→ **PROBLEM STATEMENT**:
Please print the entries below exactly, from the line with "theorem witness_OuterEntry : (start" through the line with "(word 23).get 3 = .P ∧", including both of those lines and leaving out all others.

[DATA SECTION — start]

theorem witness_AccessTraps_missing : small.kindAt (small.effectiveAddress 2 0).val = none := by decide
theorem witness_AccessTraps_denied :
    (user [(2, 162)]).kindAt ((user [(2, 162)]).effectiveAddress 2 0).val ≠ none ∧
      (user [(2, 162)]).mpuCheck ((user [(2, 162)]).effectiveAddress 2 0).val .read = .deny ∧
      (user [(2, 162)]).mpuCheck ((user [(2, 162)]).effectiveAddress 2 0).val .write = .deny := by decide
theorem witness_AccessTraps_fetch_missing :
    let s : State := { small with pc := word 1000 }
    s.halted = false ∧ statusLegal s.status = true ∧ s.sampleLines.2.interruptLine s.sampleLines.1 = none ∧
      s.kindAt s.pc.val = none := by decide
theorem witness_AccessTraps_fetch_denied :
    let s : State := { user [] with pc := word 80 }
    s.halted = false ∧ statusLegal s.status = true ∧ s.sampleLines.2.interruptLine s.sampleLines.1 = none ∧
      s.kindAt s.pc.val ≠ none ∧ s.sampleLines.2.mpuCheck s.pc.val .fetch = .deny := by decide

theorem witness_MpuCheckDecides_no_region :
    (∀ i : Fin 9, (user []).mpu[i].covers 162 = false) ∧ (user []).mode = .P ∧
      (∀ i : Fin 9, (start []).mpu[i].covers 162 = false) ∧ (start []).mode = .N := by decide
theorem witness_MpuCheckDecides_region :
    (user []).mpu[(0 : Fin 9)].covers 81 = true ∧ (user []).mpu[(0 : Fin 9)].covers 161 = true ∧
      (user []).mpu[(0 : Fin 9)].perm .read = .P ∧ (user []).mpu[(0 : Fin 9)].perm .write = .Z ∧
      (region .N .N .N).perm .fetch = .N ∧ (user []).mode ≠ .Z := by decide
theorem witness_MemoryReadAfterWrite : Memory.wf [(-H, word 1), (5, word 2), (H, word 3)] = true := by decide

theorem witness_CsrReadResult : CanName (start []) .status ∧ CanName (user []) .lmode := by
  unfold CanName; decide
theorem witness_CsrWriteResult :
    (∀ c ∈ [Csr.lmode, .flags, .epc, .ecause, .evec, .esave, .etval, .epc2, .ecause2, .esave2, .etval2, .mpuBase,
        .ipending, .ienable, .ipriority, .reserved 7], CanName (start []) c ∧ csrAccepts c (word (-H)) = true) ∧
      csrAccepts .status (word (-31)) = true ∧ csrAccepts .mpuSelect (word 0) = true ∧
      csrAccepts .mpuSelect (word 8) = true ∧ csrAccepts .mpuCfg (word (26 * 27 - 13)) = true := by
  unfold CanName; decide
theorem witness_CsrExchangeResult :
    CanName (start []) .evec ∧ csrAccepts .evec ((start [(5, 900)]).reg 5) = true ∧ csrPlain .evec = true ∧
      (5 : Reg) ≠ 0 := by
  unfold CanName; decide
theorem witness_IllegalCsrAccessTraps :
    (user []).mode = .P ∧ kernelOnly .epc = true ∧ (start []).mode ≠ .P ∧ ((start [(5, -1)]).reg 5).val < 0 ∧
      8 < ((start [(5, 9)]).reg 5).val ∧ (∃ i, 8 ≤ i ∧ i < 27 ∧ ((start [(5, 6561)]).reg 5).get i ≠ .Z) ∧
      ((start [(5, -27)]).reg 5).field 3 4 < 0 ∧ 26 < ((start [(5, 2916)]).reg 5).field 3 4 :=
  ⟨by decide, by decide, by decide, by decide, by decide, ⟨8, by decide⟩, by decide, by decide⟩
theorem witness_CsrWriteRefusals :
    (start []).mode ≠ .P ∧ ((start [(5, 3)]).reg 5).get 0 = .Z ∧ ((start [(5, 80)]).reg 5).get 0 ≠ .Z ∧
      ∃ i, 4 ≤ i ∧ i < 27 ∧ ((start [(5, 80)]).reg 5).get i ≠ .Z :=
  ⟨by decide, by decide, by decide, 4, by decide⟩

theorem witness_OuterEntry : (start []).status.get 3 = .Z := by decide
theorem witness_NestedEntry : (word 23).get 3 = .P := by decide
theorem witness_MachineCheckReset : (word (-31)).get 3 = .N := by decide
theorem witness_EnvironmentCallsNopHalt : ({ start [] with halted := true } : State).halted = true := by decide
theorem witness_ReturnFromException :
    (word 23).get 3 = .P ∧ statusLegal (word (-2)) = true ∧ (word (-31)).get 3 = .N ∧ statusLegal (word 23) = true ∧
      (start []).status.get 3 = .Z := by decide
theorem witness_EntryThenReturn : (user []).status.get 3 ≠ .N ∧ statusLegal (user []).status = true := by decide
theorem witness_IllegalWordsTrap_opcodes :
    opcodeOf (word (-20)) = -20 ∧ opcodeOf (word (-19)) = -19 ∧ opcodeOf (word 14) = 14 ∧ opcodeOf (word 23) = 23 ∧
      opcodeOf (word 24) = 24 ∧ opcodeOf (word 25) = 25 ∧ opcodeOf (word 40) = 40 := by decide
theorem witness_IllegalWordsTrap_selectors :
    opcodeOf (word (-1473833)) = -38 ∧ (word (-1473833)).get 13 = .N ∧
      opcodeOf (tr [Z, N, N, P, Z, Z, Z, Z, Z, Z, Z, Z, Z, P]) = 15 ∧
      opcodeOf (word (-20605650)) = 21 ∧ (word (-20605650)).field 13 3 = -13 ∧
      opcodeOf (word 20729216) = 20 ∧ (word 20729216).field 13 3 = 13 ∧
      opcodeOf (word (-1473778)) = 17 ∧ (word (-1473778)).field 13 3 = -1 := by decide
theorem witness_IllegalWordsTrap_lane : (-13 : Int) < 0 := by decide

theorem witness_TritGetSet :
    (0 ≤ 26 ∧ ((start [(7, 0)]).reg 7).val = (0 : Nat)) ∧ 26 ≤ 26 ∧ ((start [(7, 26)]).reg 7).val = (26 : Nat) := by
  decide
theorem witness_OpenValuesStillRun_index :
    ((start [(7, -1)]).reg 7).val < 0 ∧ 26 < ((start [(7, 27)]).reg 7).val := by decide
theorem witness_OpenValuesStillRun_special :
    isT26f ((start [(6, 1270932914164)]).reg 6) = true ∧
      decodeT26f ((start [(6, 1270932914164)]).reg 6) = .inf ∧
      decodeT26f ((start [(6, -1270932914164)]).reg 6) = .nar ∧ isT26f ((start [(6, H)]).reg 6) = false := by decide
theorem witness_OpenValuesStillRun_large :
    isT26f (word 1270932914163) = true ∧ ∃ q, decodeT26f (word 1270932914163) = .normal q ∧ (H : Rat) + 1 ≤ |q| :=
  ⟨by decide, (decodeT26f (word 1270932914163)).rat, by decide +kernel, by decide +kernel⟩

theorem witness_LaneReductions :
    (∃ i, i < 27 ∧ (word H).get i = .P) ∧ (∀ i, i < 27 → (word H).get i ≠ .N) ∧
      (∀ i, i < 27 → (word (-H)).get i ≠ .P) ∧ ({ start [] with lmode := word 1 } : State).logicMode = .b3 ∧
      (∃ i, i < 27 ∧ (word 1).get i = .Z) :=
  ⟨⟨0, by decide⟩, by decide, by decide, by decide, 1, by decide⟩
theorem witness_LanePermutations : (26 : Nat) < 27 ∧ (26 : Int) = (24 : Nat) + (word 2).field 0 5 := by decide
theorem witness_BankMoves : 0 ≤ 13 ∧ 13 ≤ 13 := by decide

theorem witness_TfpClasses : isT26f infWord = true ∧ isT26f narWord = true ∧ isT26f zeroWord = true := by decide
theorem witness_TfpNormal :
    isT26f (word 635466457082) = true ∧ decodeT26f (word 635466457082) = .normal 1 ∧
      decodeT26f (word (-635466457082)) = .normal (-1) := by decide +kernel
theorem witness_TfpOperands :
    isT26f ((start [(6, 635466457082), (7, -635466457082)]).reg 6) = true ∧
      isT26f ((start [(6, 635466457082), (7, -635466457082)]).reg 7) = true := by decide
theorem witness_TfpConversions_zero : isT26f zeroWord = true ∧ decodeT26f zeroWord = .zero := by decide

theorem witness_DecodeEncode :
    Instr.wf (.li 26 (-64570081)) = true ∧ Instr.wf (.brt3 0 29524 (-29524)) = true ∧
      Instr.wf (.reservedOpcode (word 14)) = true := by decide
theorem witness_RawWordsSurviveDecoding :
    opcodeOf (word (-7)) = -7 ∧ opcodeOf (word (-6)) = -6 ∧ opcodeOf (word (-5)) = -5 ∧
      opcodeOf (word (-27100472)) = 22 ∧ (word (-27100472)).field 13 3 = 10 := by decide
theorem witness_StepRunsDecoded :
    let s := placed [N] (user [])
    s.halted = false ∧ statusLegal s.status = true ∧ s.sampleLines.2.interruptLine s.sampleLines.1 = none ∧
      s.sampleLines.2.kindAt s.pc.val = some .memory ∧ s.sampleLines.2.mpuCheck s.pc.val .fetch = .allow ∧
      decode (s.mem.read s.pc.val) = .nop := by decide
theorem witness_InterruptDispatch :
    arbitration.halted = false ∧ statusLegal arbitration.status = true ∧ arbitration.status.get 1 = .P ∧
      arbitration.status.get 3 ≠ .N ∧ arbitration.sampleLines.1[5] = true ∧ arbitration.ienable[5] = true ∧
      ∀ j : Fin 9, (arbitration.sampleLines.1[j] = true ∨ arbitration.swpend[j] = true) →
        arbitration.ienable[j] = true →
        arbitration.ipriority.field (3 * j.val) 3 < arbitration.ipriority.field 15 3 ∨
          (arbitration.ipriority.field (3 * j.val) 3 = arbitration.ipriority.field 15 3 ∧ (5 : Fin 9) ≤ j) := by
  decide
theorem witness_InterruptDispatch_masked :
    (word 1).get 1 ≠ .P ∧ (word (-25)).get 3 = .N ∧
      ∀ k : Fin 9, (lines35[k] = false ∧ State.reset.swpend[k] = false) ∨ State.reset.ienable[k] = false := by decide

[DATA SECTION — finish]

→ **SOLUTION**:
theorem witness_OuterEntry : (start []).status.get 3 = .Z := by decide
theorem witness_NestedEntry : (word 23).get 3 = .P := by decide
theorem witness_MachineCheckReset : (word (-31)).get 3 = .N := by decide
theorem witness_EnvironmentCallsNopHalt : ({ start [] with halted := true } : State).halted = true := by decide
theorem witness_ReturnFromException :
    (word 23).get 3 = .P ∧ statusLegal (word (-2)) = true ∧ (word (-31)).get 3 = .N ∧ statusLegal (word 23) = true ∧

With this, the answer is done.